It's not you, it's me
For me, actually.
This blog, this place where I share my thoughts and musings and processings, is as much for me as it is for you.
This weekend I read a memoir titled, Stumbling Toward Faith, by Renee Altson.
It was incredible. There are no words for me describe the beauty of reading of someone else’s story, being offered an exquisite glimpse into someone else’s pain and questions, secret fears and fleeting hopes. It was a gift.
I was reminded of my need to write. Of the value of my story (and your story and sharing these stories).
Writing for me is an act of remembering. Even more, it is a discipline of thankfulness.
When God whispered to me to “write my love story” it was a command to share, but it was also a command to remember.
To remember the times I couldn’t step foot in a church. To remember the outrage I felt at injustice. To remember the first time I felt a real, a raw, a ragged hope begin to stir in my own honesty.
To remember so that I may be open to those who are still questioning, still angry, still hurt, still outside the camp, scoffing and alone.
Renee writes, "I like it in this little space of being loved. I like this newness, this fresh perspective, this ordinary holiness weaving itself into the tapestry of my life, and I want to worship something; I want to proclaim my gratitude, my awe, the miracle that I notice, that I see what's happening. I want to hold out my hands and say thank you."
Her book was just that: an offering of thanks.
And I hope that this blog would be a place where I could weave my own words of worship together.
To remember the first flickers of hope that led me to Love. To encourage you as you seek Love, as you seek to weave together the threads of hope and grace and redemption in your own life.
I hope you are encouraged. I hope my thoughts point to something greater than me.
I hope that, together, we can begin to acknowledge this newfound love, this newfound wonder, this everyday miracle that we can notice God's stirrings at all.
Helpful?
February 2007
The acidic pineapple assaulted my mouth and I could barely keep my eyes open. It was 6:30 a.m. We walked on the cobbled dirt road past children in smoothed school uniforms, their dark eyes shining brilliantly in their smiling faces. They looked at me like I was an alien, a goddess, Britney Spears. How could I teach them English? How could I teach them anything? I pleaded with God that I could be helpful, if just for an hour. A year later and I still wanted more than anything to helpful; it’s just that I no longer pleaded with God.
Worship Wednesday
The tempo increased and she recognized the tune of her favorite worship song. The one about new life. She shut her eyes tightly and waited for the Holy Spirit.

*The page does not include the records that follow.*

-- ==== Sys2Proof/Syntax.lean ====
section
/-! DEFINITION. The commands of the node: one constructor of `Instr` per row of the opcode table, with the row's
operands. A command is a write or read of a register, a packet, flit or frame that arrives, an event on a pin, a
timer that expires, or the end of a piece of work of the node's own. -/
namespace Sys2Proof

/-- The sources of register accesses, in the order of R522. -/
inductive Src where
  | mgmt | nahel0 | nahel1 | jtag
deriving DecidableEq, Repr, Inhabited

/-- A Nahel packet at the transaction layer (R418); the row that carries it gives its TYPE. -/
structure Packet where
  win   : BitVec 4
  np    : Bool
  rsvd  : BitVec 3
  len   : BitVec 16
  tag   : BitVec 16
  gen   : BitVec 16
  arg   : BitVec 64
  body  : Bytes
deriving DecidableEq, Repr, Inhabited

/-- The MACsec tag of a frame as it arrived (R381). -/
structure SecTag where
  an     : BitVec 2
  pn     : BitVec 32
  sciOk  : Bool
  sealed : Bytes
deriving DecidableEq, Repr, Inhabited

/-- A frame as it arrives at a fabric port (R373, R374); the row that carries it gives its TYPE. `rsvd` tells that a
reserved field is not 0, `lenOk` that the frame's own length agrees with LENGTH. -/
structure Frame where
  etherType : BitVec 16
  ipv6      : Bool
  nextHdr   : Byte
  udpPort   : BitVec 16
  udpOk     : Bool
  srcMac    : BitVec 48
  srcIp     : BitVec 128
  sec       : Option SecTag
  ver       : BitVec 4
  rsvd      : Bool
  lenOk     : Bool
  src       : BitVec 16
  dst       : BitVec 16
  comp      : BitVec 16
  epoch     : BitVec 32
  queue     : BitVec 5
  retx      : Bool
  more      : Bool
  seq       : BitVec 32
  ack       : BitVec 32
  tag       : BitVec 32
  rank      : BitVec 16
  gen       : BitVec 16
  payload   : Bytes
deriving DecidableEq, Repr, Inhabited

/-- What a flash target reports of itself when its channel starts (R239). -/
structure TargetReport where
  answered   : Bool
  pageCrcOk  : Bool
  lpddr4     : Bool
  dataBytes  : Nat
  spareBytes : Nat
  planes     : Nat
  luns       : Nat
  blocks     : Nat
  pages      : Nat
  badBlocks  : List (Nat × Nat × Nat)
deriving DecidableEq, Repr, Inhabited

/-- The stage of the decode ladder in which a frame decoded, or that none did (R258). -/
inductive DecodeOut where
  | hard | retry (step : BitVec 4) | soft | parity | failed
deriving DecidableEq, Repr, Inhabited

/-- An agent's answer to a snoop (R291, R292). -/
inductive SnoopAns where
  | withLine (line : Bytes) | without | notHeld
deriving DecidableEq, Repr, Inhabited

/-- A reset domain of the ladder (R437). -/
inductive Domain where
  | engine (target : BitVec 7) | part (n : BitVec 3) | chip
deriving DecidableEq, Repr, Inhabited

/-- What starts a chip reset that no other row carries (R433, R437). -/
inductive ChipCause where
  | register (src : Src) | ctlState
deriving DecidableEq, Repr, Inhabited

/-- What starts an engine reset or a partition reset (R437); `stage`: uncorrectable data in a tile's own SRAM during an operation
of a request, which ends in a context reset (R433; the table has no row of its own for it, log entry 219). -/
inductive ResetCause where
  | register (src : Src) | trunc | unitOut | stage (c : BitVec 12) (q : BitVec 16)
deriving DecidableEq, Repr, Inhabited

/-- The transports of the SPDM responder (R490). -/
inductive Transport where
  | nahel (port : Bool) | i3c
deriving DecidableEq, Repr, Inhabited

/-- The reference clocks whose loss the node handles apart from AON_CLK (R543). -/
inductive RefClk where
  | core | sdsA | sdsB
deriving DecidableEq, Repr, Inhabited

/-- How a peer comes to be lost (R393). -/
inductive LostCause where
  | register (src : Src) | silence
deriving DecidableEq, Repr, Inhabited

/-- The registers of the interrupt summary row (R425, R427). -/
inductive SumReg where
  | intStat | intEn | idxPend (j : BitVec 6)
deriving DecidableEq, Repr, Inhabited

/-- A list position: list, chain word, block. -/
structure BlockAt where
  list  : BitVec 24
  chain : BitVec 3
  block : BitVec 24
deriving DecidableEq, Repr, Inhabited

/-- The commands, in the order of the opcode table. -/
inductive Instr where
  -- queue pairs
  | takeDescriptor (c : BitVec 12)
  | writeCompletion (c : BitVec 12)
  -- submitted commands: context and ring slot of the taken descriptor
  | insert (c : BitVec 12) (q : BitVec 16)
  | delete (c : BitVec 12) (q : BitVec 16)
  | batch (c : BitVec 12) (q : BitVec 16)
  | pin (c : BitVec 12) (q : BitVec 16)
  | unpin (c : BitVec 12) (q : BitVec 16)
  | search (c : BitVec 12) (q : BitVec 16)
  | searchGraph (c : BitVec 12) (q : BitVec 16)
  | searchDelete (c : BitVec 12) (q : BitVec 16)
  | select (c : BitVec 12) (q : BitVec 16)
  | attend (c : BitVec 12) (q : BitVec 16)
  | attendBwd (c : BitVec 12) (q : BitVec 16)
  | gather (c : BitVec 12) (q : BitVec 16)
  | scatter (c : BitVec 12) (q : BitVec 16)
  | rowWrite (c : BitVec 12) (q : BitVec 16)
  | publish (c : BitVec 12) (q : BitVec 16)
  | cellarRead (c : BitVec 12) (q : BitVec 16)
  | cellarWrite (c : BitVec 12) (q : BitVec 16)
  | cellarDiscard (c : BitVec 12) (q : BitVec 16)
  | caskHint (c : BitVec 12) (q : BitVec 16)
  | caskFlush (c : BitVec 12) (q : BitVec 16)
  | caskLend (c : BitVec 12) (q : BitVec 16)
  | caskReclaim (c : BitVec 12) (q : BitVec 16)
  | caskWithdraw (c : BitVec 12) (q : BitVec 16)
  | syncArm (c : BitVec 12) (q : BitVec 16)
  | syncArrive (c : BitVec 12) (q : BitVec 16)
  | syncWait (c : BitVec 12) (q : BitVec 16)
  | syncDisarm (c : BitVec 12) (q : BitVec 16)
  | syncPost (c : BitVec 12) (q : BitVec 16)
  | syncTake (c : BitVec 12) (q : BitVec 16)
  | broadcast (c : BitVec 12) (q : BitVec 16)
  -- press units
  | passGroupTimeout (c : BitVec 12) (q : BitVec 16)
  | scan (t : BitVec 6) (u : BitVec 9) (cmd : Bytes)
  | attn (t : BitVec 6) (u : BitVec 9) (cmd : Bytes)
  | qk (t : BitVec 6) (u : BitVec 9) (cmd : Bytes)
  | write (t : BitVec 6) (u : BitVec 9) (cmd : Bytes) (data : Bytes) (enables : List Bool)
  | rack (t : BitVec 6) (u : BitVec 9) (cmd : Bytes)
  | lutLoad (t : BitVec 6) (st : BitVec 3) (cmd : Bytes) (data : Bytes)
  | discard (t : BitVec 6) (u : BitVec 9) (cmd : Bytes)
  | windowGrant (u : BitVec 9)
  | windowEnd (u : BitVec 9)
  | accountingPeriod (st : BitVec 3)
  | refresh (u : BitVec 9) (bank : BitVec 4)
  | correctedRewrite (u : BitVec 9)
  -- indexes and vintages
  | indexEnable (src : Src) (i : BitVec 12) (v : Word)
  | indexDisable (src : Src) (i : BitVec 12) (v : Word)
  | vintClose (src : Src) (v : Word)
  | closeInterval (i : BitVec 12)
  | close (i : BitVec 12)
  | vintagePublish (i : BitVec 12)
  | vintageDurable (i : BitVec 12)
  | pinRevoke (i : BitVec 12) (h : BitVec 16)
  | requestRevoke (c : BitVec 12) (q : BitVec 16)
  | racking (i : BitVec 12) (at_ : BlockAt)
  | ageRebase (i : BitVec 12) (at_ : BlockAt)
  | spillMove (i : BitVec 12) (at_ : BlockAt) (slot : BitVec 8)
  | blockFree (u : BitVec 9) (b : BitVec 24)
  | blockRepair (i : BitVec 12) (at_ : BlockAt)
  | spillWaitTimeout (c : BitVec 12) (q : BitVec 16)
  | logWaitTimeout (c : BitVec 12) (q : BitVec 16)
  | logFlush
  -- cellar
  | channelStart (src : Src) (c : BitVec 6) (v : Word)
  | channelTrainingEnd (c : BitVec 6) (targets : List TargetReport) (trained : Bool)
  | channelStop (src : Src) (c : BitVec 6) (v : Word)
  | failedRun (c : BitVec 6)
  | cellarStart (src : Src) (v : Word)
  | cellarStartEnd
  | namespaceEnable (src : Src) (n : BitVec 12)
  | namespaceDisable (src : Src) (n : BitVec 12)
  | lunDispatch (c : BitVec 6) (tg : BitVec 3) (lun : BitVec 2)
  | frameReadDone (c : BitVec 6) (tg : BitVec 3) (lun : BitVec 2) (o : DecodeOut)
  | readDeadline (id : Nat)
  | programDone (c : BitVec 6) (tg : BitVec 3) (lun : BitVec 2)
  | programFailure (c : BitVec 6) (tg : BitVec 3) (lun : BitVec 2)
  | eraseDone (c : BitVec 6) (tg : BitVec 3) (lun : BitVec 2) (ok : Bool)
  | garbageCollection
  | wearLevelling
  | superblockVerify (sb : Nat) (reads : List (Nat × Bool × Nat))
  | mapSegmentFlush
  | zqShortCalibration (c : BitVec 6)
  | temperatureSample (temps : List (Nat × Int))
  | debugWindowAccess (src : Src) (addr : BitVec 52) (len : BitVec 13) (wr : Bool)
  | logTrimWrite (src : Src) (v : Word)
  -- coherence
  | rdS (agent : BitVec 18) (cask : BitVec 32) (line : BitVec 24) (gen : BitVec 16)
  | rdM (agent : BitVec 18) (cask : BitVec 32) (line : BitVec 24) (gen : BitVec 16)
  | rdNc (agent : BitVec 18) (cask : BitVec 32) (line : BitVec 24) (gen : BitVec 16)
  | wrNc (agent : BitVec 18) (cask : BitVec 32) (line : BitVec 24) (gen : BitVec 16) (mask : Word) (data : Bytes)
  | wb (agent : BitVec 18) (cask : BitVec 32) (line : BitVec 24) (gen : BitVec 16) (data : Bytes)
  | drop (agent : BitVec 18) (cask : BitVec 32) (line : BitVec 24) (gen : BitVec 16)
  | snpInv (lender : BitVec 16) (cask : BitVec 32) (line : BitVec 24)
  | snpData (lender : BitVec 16) (cask : BitVec 32) (line : BitVec 24)
  | snpAck (agent : BitVec 18) (cask : BitVec 32) (line : BitVec 24) (gen : BitVec 16) (ans : SnoopAns)
  | data (cask : BitVec 32) (line : BitVec 24) (status : Byte) (bytes : Bytes)
  | cmp (cask : BitVec 32) (line : BitVec 24) (status : Byte)
  | recallTimeout (agent : BitVec 18) (cask : BitVec 10) (line : BitVec 24)
  | agentLost (src : Src) (agent : BitVec 18)
  | poolCatInval (src : Src) (v : Word)
  | pageFetch (cask : BitVec 10) (page : BitVec 14)
  | pageFetchDone (cask : BitVec 10) (page : BitVec 14)
  | pageEviction
  | counterHalving
  | fetchTimeout (cask : BitVec 10) (page : BitVec 14)
  | drainTimeout (cask : BitVec 10)
  -- trellis
  | trellisLoad (src : Src) (n : BitVec 3) (v : Word)
  | trellisUnload (src : Src) (n : BitVec 3) (v : Word)
  | verifyDone (n : BitVec 3)
  | drainEnd (n : BitVec 3)
  | programEnd (n : BitVec 3)
  -- contexts
  | contextEnable (src : Src) (c : BitVec 12) (v : Word)
  | contextDisable (src : Src) (c : BitVec 12) (v : Word)
  | preempt (src : Src) (c : BitVec 12)
  | suspendDone (c : BitVec 12)
  | resume (src : Src) (c : BitVec 12)
  | abort (src : Src) (c : BitVec 12)
  | contextReset (src : Src) (c : BitVec 12)
  | doorbell (src : Src) (c : BitVec 12) (v : Word)
  | ctxTlbInval (src : Src) (v : Word)
  | slowdownLatch
  | requestTimeout (c : BitVec 12) (q : BitVec 16)
  | syncTimeout (c : BitVec 12) (q : BitVec 16)
  -- fabric frames
  | subreq (p : BitVec 4) (f : Frame)
  | reply (p : BitVec 4) (f : Frame)
  | moved (p : BitVec 4) (f : Frame)
  | coherenceFrame (p : BitVec 4) (f : Frame)
  | globalArrive (p : BitVec 4) (f : Frame)
  | globalRelease (p : BitVec 4) (f : Frame)
  | closeTrigger (p : BitVec 4) (f : Frame)
  | prepare (p : BitVec 4) (f : Frame)
  | prepared (p : BitVec 4) (f : Frame)
  | commit (p : BitVec 4) (f : Frame)
  | globalReset (p : BitVec 4) (f : Frame)
  | resetDone (p : BitVec 4) (f : Frame)
  | bcastData (p : BitVec 4) (f : Frame)
  | bcastDone (p : BitVec 4) (f : Frame)
  | ack (p : BitVec 4) (f : Frame)
  | nak (p : BitVec 4) (f : Frame)
  | keepalive (p : BitVec 4) (f : Frame)
  | admitHello (p : BitVec 4) (f : Frame)
  | admitCert (p : BitVec 4) (f : Frame)
  | admitProof (p : BitVec 4) (f : Frame)
  -- fabric timers and control
  | frameTransmit (p : BitVec 4)
  | retransmitTimeout (peer : BitVec 16) (queue : BitVec 5)
  | ackTimer (peer : BitVec 16) (queue : BitVec 5)
  | keepaliveTimer (peer : BitVec 16) (p : BitVec 4)
  | subreqTimeout (tag : BitVec 32)
  | admitPeer (src : Src) (node : BitVec 16)
  | admitTimeout (node : BitVec 16)
  | lost (cause : LostCause) (node : BitVec 16)
  | fabricPortEnable (src : Src) (p : BitVec 4) (v : Word)
  | fabricPortFailed (p : BitVec 4)
  | fabQueueWrite (src : Src) (i : BitVec 9) (v : Word)
  | fabShapeWrite (src : Src) (i : BitVec 5) (v : Word)
  | fabPoliceWrite (src : Src) (i : BitVec 5) (v : Word)
  | install (src : Src) (n : BitVec 6)
  | remove (src : Src) (n : BitVec 6)
  | compositionReset (src : Src) (n : BitVec 6)
  | epochDrainEnd (n : BitVec 6)
  | heldMessageTimeout (id : Nat)
  -- Nahel
  | nahelPortEnable (src : Src) (p : BitVec 1) (v : Word)
  | nahelPortDisable (src : Src) (p : BitVec 1) (v : Word)
  | trainingStateEnd (p : BitVec 1) (reversed : Bool) (polarity : BitVec 4)
  | trainingTimeout (p : BitVec 1)
  | dataFlit (p : BitVec 1) (flit : Bytes)
  | idleFlit (p : BitVec 1) (flit : Bytes)
  | nakFlit (p : BitVec 1) (flit : Bytes)
  | replayTimeout (p : BitVec 1)
  | rdPacket (p : BitVec 1) (k : Packet)
  | wrPacket (p : BitVec 1) (k : Packet)
  | cohPacket (p : BitVec 1) (k : Packet)
  | mgmtPacket (p : BitVec 1) (k : Packet)
  | credit (p : BitVec 1) (k : Packet)
  | intrReceived (p : BitVec 1) (k : Packet)
  | moderationTimer (p : BitVec 1) (vec : BitVec 16)
  -- recovery, attestation, I3C
  | status (p : BitVec 1) (tag : BitVec 16)
  | recoveryWrite (p : BitVec 1) (tag : BitVec 16) (offset : BitVec 32) (bytes : Bytes)
  | run (p : BitVec 1) (tag : BitVec 16) (persist : Bool)
  | getVersion (t : Transport) (tag : BitVec 16) (body : Bytes)
  | getCapabilities (t : Transport) (tag : BitVec 16) (body : Bytes)
  | negotiateAlgorithms (t : Transport) (tag : BitVec 16) (body : Bytes)
  | getDigests (t : Transport) (tag : BitVec 16) (body : Bytes)
  | getCertificate (t : Transport) (tag : BitVec 16) (slot : BitVec 4) (offset len : BitVec 16)
  | challenge (t : Transport) (tag : BitVec 16) (body : Bytes)
  | getMeasurements (t : Transport) (tag : BitVec 16) (index : Byte) (body : Bytes)
  | entdaa (addr : BitVec 7)
  | setEndpointId (eid : Byte)
  | getEndpointId
  | getMctpVersionSupport (mtype : Byte)
  | getMessageTypeSupport
  -- watchdogs and resets
  | contextWatchdog (c : BitVec 12)
  | tileWatchdog (cell : BitVec 9)
  | partitionWatchdog (n : BitVec 3)
  | chipWatchdog
  | kick (src : Src)
  | engine (cause : ResetCause) (target : BitVec 7)
  | part (cause : ResetCause) (n : BitVec 3)
  | chip (cause : ChipCause)
  | pcyc (src : Src)
  | selftest (src : Src)
  | fenceDrainEnd (d : Domain)
  | stackRetrain (st : BitVec 3)
  | injection (j : BitVec 3)
  | checkpoint (src : Src) (i : BitVec 12) (ns : BitVec 12)
  | restore (src : Src) (i : BitVec 12) (ns : BitVec 12)
  | restoreReplay (src : Src) (i : BitVec 12) (ns : BitVec 12)
  | checkpointRunEnd
  | hold (src : Src) (n : BitVec 6) (v : Word)
  | holdTimeout (id : Nat)
  | tableEnable (src : Src) (t : BitVec 10)
  -- pins, boot, fuses
  | resetNAssert
  | resetNRelease (forceRcv : Bool)
  | pwrGoodFall
  | pwrGoodRise
  | powerRemoved
  | advance (src : Src) (target : BitVec 7)
  | revoke (src : Src) (mask : BitVec 4)
  | fuseBurnEnd
  -- clocks, power
  | clkWake (src : Src) (v : Word)
  | domainGate (d : BitVec 6)
  | domainStop (d : BitVec 6)
  | wakeStart
  | wakeEnd (d : BitVec 6)
  | temperatureReading (r : BitVec 4) (t : Int)
  | throttleStep
  | thermalTrip (r : BitVec 4)
  | aonClkLoss
  | referenceLoss (r : RefClk)
  -- registers
  | interruptSummaryWrite (src : Src) (reg : SumReg) (v : Word)
  | rcRead (src : Src) (addr : BitVec 52) (wide : Bool)
  | registerWrite (src : Src) (addr : BitVec 52) (wide : Bool) (v : Word)
  | alignmentBlock (p : BitVec 1) (lane : BitVec 2) (number : Byte)
  | unfence (d : Domain)
  | resetBoundPassed (d : Domain)
  | selftestEnd (tiles : Word) (press : List Nat)
  | stackRetrainEnd (st : BitVec 3) (ok : Bool)
  | aonClkReturn
  | referenceReturn (r : RefClk)
  | aonSupplyOn
  | currentEstimate (amps : BitVec 12)
  | clkTimeTick
  | jtagInstruction (ir : BitVec 8)
  | pllLockLoss
deriving DecidableEq, Repr, Inhabited

end Sys2Proof
end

Padre, Padre, Padre she murmured, Father, Father, Father, holding her hands out as if a shiny prize would be placed in the deep grooves of her palms if only she believed hard enough. Her body shook with excitement. She swayed slightly as the Spirit descended upon her.
Ven, Espiritu Santo, she entreated. Come, Holy Spirit.
As the words of worship flowed over her body, she relaxed. It was just her and God. His love coursed through her veins, speeding her heartbeat to a quick tempo like the maracas that were being shaken onstage. She felt God inside her chest. He was the air that she breathed, filling her lungs, her heart. She didn’t even feel the tears rolling down her soft cheeks. She could stay here forever, swaying rhythmically and receiving from an All-loving God.
Eres todopoderoso, she exhaled, You are all-powerful.
Her hands shot up in the air as she reached up to Heaven, feeling closer to God as she stretched her finger tips away from her own tired, sinful body and toward His love. Her heart beat with the music, with praise. Peace rained over her as He reigned in her.
Padre, Padre, Padre, she whispered again. Father, Father, Father.
He filled her as she emptied herself. The tempo slowed and everything seemed to hang in that moment, in that space between the heart of God and the heart of man.
The song ended. Her swaying stopped; she dropped her outstretched hands, opened her eyes and blinked. The church was clearing out. She quickly wiped her tears, smoothed her skirt, and went on with the rest of her day.
*In lieu of T.S. Tuesday (which I apologize I did not get to post yesterday), I was going to post a tardy Tuesday, but instead decided to go with the more timely, and still alliterative, Worship Wednesday. You'll have to catch my latest Eliot musings next Tuesday. This first-ever Worship Wednesday describes an experience I had worshipping in a Pentecostal church in Costa Rica with my host mom. Hope you enjoyed it.